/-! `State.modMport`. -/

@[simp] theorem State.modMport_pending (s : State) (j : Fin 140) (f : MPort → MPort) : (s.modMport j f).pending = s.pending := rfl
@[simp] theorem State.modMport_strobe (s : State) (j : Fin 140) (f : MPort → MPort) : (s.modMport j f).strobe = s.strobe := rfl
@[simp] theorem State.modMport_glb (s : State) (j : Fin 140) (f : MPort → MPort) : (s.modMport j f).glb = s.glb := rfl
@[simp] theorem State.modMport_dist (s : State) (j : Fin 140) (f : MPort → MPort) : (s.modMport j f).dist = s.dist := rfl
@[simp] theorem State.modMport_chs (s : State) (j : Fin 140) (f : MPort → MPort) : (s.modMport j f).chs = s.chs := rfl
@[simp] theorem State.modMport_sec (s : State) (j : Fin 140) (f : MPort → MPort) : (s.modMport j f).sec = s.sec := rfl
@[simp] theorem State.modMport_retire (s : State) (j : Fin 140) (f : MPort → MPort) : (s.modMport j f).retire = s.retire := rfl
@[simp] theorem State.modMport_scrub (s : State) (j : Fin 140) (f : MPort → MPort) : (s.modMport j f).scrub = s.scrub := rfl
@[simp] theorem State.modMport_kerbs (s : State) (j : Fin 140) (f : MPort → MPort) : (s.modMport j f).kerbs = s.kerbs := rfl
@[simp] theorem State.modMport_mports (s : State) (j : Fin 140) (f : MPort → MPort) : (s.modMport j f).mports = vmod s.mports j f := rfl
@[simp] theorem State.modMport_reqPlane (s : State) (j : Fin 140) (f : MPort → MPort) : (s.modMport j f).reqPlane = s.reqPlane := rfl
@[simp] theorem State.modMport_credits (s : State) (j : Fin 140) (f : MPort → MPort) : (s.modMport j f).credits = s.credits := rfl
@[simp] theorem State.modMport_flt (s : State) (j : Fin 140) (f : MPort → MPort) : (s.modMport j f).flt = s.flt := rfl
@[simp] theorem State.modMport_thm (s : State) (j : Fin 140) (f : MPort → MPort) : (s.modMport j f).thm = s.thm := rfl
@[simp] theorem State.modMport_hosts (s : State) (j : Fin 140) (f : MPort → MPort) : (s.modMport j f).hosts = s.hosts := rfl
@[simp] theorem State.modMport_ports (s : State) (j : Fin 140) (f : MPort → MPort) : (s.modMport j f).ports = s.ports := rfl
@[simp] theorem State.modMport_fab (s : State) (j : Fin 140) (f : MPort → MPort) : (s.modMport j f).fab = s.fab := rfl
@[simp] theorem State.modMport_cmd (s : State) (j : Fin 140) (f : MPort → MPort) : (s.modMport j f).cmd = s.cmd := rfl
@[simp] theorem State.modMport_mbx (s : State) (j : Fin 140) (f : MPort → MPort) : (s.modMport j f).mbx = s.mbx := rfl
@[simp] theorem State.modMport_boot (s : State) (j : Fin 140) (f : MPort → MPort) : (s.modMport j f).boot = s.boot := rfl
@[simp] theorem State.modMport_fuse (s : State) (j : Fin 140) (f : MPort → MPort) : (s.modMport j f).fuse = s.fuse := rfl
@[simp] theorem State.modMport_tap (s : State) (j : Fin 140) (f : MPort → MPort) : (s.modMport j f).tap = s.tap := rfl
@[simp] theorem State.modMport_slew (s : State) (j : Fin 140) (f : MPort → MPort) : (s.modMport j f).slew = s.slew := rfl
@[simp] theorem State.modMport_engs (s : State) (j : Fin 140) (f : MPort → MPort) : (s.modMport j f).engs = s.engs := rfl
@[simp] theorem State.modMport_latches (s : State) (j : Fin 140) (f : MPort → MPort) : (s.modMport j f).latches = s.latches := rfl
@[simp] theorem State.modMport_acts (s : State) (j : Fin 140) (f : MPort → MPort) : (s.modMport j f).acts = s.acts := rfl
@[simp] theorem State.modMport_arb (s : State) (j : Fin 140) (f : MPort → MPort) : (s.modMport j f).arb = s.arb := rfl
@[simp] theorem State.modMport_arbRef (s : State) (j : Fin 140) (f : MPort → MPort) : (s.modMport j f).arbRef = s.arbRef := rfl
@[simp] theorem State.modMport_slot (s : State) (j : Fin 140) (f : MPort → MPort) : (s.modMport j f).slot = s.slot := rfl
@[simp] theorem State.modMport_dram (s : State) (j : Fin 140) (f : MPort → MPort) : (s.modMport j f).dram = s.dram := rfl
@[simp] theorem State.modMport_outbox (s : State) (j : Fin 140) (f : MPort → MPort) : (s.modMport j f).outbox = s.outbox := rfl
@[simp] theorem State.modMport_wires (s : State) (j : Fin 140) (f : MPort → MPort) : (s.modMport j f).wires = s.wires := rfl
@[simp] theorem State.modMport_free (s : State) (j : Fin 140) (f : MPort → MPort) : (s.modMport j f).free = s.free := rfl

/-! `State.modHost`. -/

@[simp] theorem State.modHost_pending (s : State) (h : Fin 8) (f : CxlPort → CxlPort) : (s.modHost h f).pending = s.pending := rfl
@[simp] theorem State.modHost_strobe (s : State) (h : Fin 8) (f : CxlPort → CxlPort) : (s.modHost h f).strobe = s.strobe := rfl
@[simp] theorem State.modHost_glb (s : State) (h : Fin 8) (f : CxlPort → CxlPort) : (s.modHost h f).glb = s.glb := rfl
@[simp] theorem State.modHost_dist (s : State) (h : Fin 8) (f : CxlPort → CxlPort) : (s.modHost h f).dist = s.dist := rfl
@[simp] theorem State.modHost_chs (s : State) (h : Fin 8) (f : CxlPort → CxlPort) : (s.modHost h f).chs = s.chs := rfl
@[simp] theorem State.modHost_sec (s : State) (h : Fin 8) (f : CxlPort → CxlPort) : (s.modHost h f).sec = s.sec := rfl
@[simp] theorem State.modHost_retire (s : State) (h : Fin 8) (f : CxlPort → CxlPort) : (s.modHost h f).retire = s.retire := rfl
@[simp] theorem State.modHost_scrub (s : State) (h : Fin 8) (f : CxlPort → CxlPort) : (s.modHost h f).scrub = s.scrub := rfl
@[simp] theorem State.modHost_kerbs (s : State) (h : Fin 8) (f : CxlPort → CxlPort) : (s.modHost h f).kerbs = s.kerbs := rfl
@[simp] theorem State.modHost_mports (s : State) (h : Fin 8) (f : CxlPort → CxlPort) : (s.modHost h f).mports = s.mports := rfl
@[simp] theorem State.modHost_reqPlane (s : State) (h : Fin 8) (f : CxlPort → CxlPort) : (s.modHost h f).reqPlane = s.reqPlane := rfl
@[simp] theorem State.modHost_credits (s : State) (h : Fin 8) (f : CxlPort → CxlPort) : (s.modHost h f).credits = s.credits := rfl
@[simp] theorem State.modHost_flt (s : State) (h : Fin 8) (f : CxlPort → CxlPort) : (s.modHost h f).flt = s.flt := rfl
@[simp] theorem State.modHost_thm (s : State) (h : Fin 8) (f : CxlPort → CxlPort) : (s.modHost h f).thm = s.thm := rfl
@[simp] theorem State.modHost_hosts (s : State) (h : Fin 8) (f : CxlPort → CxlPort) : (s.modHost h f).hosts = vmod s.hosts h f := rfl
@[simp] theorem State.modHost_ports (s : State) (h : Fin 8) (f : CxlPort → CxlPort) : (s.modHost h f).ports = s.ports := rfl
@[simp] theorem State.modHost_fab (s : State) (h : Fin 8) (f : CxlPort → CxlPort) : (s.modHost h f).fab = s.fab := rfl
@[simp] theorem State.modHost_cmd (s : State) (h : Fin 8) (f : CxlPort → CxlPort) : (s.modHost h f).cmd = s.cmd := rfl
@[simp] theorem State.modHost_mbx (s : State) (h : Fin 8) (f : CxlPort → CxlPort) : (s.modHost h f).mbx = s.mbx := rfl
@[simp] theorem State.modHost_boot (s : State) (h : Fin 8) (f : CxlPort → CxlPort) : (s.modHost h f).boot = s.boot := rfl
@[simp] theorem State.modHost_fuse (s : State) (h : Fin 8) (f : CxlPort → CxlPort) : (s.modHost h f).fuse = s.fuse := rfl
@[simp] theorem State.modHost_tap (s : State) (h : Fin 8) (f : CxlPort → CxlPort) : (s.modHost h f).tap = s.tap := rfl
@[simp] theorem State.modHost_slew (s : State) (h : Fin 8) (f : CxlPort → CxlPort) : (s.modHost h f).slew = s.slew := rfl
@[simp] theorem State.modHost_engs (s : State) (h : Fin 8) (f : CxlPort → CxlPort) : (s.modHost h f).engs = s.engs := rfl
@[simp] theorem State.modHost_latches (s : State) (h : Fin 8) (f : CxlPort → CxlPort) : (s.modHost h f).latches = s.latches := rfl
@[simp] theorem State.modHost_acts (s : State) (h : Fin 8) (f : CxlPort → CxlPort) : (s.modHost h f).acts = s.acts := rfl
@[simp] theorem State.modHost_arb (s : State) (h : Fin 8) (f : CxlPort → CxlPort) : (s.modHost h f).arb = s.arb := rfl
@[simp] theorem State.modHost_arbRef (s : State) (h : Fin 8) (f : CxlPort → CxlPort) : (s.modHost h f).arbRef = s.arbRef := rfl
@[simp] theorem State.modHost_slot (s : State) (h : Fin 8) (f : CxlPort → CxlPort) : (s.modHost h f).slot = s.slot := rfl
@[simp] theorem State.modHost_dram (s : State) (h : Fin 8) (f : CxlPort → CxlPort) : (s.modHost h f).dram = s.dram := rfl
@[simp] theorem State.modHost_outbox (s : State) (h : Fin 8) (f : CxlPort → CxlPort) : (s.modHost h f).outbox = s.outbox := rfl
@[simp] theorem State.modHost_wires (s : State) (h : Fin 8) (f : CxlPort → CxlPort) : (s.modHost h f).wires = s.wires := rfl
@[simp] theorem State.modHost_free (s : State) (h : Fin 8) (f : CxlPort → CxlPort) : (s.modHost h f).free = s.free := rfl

- _WHAT YOU WILL DO_: When the word "wires" appears in a line of the listing, pull that line out.

- _FINISHED TASK_:
@[simp] theorem State.modMport_wires (s : State) (j : Fin 140) (f : MPort → MPort) : (s.modMport j f).wires = s.wires := rfl
@[simp] theorem State.modHost_wires (s : State) (h : Fin 8) (f : CxlPort → CxlPort) : (s.modHost h f).wires = s.wires := rfl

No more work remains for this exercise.